__What is being asked__. Give again, word for word, every line below from the one that has "let rest := m % 2 ^ sh" through the one that has "(2 ^ f.mb + f.maxFinite", both included, and no others.

** Record extracts follows **

/-- Decode an encoding; daz reads a subnormal of the wide formats as a zero of its sign (R192, R198). -/
def decodeF (f : FFmt) (daz : Bool) (bits : Nat) : FV :=
  let neg := bits / 2 ^ f.signBit % 2 = 1
  let e := bits / 2 ^ f.mb % 2 ^ f.eb
  let fr := bits % 2 ^ f.mb
  if f.hasInf && e = 2 ^ f.eb - 1 then (if fr = 0 then .inf neg else .nan)
  else if f = .e4m3 && e = 15 && fr = 7 then .nan
  else if e = 0 then
    if daz && f.flushed then .zero neg else .num neg fr (1 - f.bias - (f.mb : Int))
  else .num neg (2 ^ f.mb + fr) ((e : Int) - f.bias - (f.mb : Int))

/-- Rounding modes of R196: 0 RNE, 1 RTZ, 2 RDN, 3 RUP. -/
abbrev RM := BitVec 2

/-- Bits in a natural number. -/
def bitLen (n : Nat) : Nat := if n = 0 then 0 else n.log2 + 1

/-- m·2^e, with an inexact rest above it when sticky, as a multiple of 2^q: the integer part and
whether anything was left, rounded in a mode for a sign (R196). -/
def quantize (rm : RM) (neg : Bool) (m : Nat) (e : Int) (sticky : Bool) (q : Int) : Nat × Bool :=
  if q ≤ e then
    let v := m * 2 ^ (e - q).toNat
    if sticky then (if rm = 3#2 && !neg || rm = 2#2 && neg then (v + 1, true) else (v, true)) else (v, false)
  else
    let sh := (q - e).toNat
    let v := m / 2 ^ sh
    let rest := m % 2 ^ sh
    let half := 2 ^ (sh - 1)
    let inexact := rest != 0 || sticky
    let up := match rm.toNat with
      | 0 => decide (half < rest) || (rest = half && (sticky || v % 2 = 1))
      | 1 => false
      | 2 => neg && inexact
      | _ => !neg && inexact
    (if up then v + 1 else v, inexact)

/-- The exponent of the smallest normal value of a format. -/
def FFmt.emin (f : FFmt) : Int := 1 - f.bias

/-- The largest finite magnitude of a format as an integer multiple of 2^maxExp. -/
def FFmt.maxMag (f : FFmt) : Nat × Int :=
  (2 ^ f.mb + f.maxFinite % 2 ^ f.mb, ((f.maxFinite / 2 ^ f.mb : Nat) : Int) - f.bias - (f.mb : Int))

/-- a·2^x is above b·2^y. -/
def magGt (a : Nat) (x : Int) (b : Nat) (y : Int) : Bool :=
  if y ≤ x then decide (b < a * 2 ^ (x - y).toNat) else decide (b * 2 ^ (y - x).toNat < a)

/-- An overflowing result: by mode, or the largest finite value where the format has no infinity (R197). -/
def overflowBits (f : FFmt) (rm : RM) (neg : Bool) : Nat :=
  let s := if neg then 2 ^ f.signBit else 0
  let inf := (2 ^ f.eb - 1) * 2 ^ f.mb
  if !f.hasInf then s + f.maxFinite
  else match rm.toNat with
    | 0 => s + inf
    | 1 => s + f.maxFinite
    | 2 => if neg then s + inf else s + f.maxFinite
    | _ => if neg then s + f.maxFinite else s + inf

/-- Round a non-zero finite value once, check it against the format, and encode it (R196–R199). -/
def roundMag (f : FFmt) (rm : RM) (ftz neg : Bool) (m : Nat) (e : Int) (sticky : Bool) : Nat × Flags :=
  let s := if neg then 2 ^ f.signBit else 0
  let p := f.mb + 1
  let q := e + (bitLen m : Int) - p
  let (r, ix) := quantize rm neg m e sticky q
  let (r, q) := if r = 2 ^ p then (2 ^ (p - 1), q + 1) else (r, q)
  let mm := f.maxMag
  if magGt r q mm.1 mm.2 then (overflowBits f rm neg, Flag.ovf ||| Flag.nx)
  else if q + (p : Int) - 1 < f.emin then
    if ftz && f.flushed then (s, Flag.uf ||| Flag.nx)
    else
      let (r, ix) := quantize rm neg m e sticky (f.emin - (f.mb : Int))
      (s + r, if ix then Flag.uf ||| Flag.nx else Flag.none)
  else
    (s + (q + (p : Int) - 1 + f.bias).toNat * 2 ^ f.mb + (r - 2 ^ f.mb), Flag.when' ix Flag.nx)

/-- Deliver a value in a format (R195, R197, R199): NaN and infinities as the table of R199 gives. -/
def deliver (f : FFmt) (rm : RM) (ftz : Bool) (v : FV) (sticky : Bool := false) : Nat × Flags :=
  match v with
  | .nan => (f.nan, Flag.when' (f = .e2m1) Flag.nv)
  | .inf neg =>
    let s := if neg then 2 ^ f.signBit else 0
    match f with
    | .e4m3 => (f.nan, Flag.nv)
    | .e2m1 => (s + f.maxFinite, Flag.nv)
    | _ => (s + (2 ^ f.eb - 1) * 2 ^ f.mb, Flag.none)
  | .num neg m e =>
    if m = 0 then (if neg then 2 ^ f.signBit else 0, Flag.none) else roundMag f rm ftz neg m e sticky

/-! ## Exact operations -/

/-- The signed integer of a finite value at exponent x, where x ≤ e. -/
def signedAt (neg : Bool) (m : Nat) (e x : Int) : Int :=
  let v : Int := (m * 2 ^ (e - x).toNat : Nat)
  if neg then -v else v

/-- A value from a signed integer and an exponent, with the sign an exact zero takes (R204). -/
def ofSigned (n : Int) (e : Int) (zeroNeg : Bool) : FV :=
  if n = 0 then .zero zeroNeg else .num (decide (n < 0)) n.natAbs e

** End of Record extracts **

__Solved problem__.
    let rest := m % 2 ^ sh
    let half := 2 ^ (sh - 1)
    let inexact := rest != 0 || sticky
    let up := match rm.toNat with
      | 0 => decide (half < rest) || (rest = half && (sticky || v % 2 = 1))
      | 1 => false
      | 2 => neg && inexact
      | _ => !neg && inexact
    (if up then v + 1 else v, inexact)

/-- The exponent of the smallest normal value of a format. -/
def FFmt.emin (f : FFmt) : Int := 1 - f.bias

/-- The largest finite magnitude of a format as an integer multiple of 2^maxExp. -/
def FFmt.maxMag (f : FFmt) : Nat × Int :=
  (2 ^ f.mb + f.maxFinite % 2 ^ f.mb, ((f.maxFinite / 2 ^ f.mb : Nat) : Int) - f.bias - (f.mb : Int))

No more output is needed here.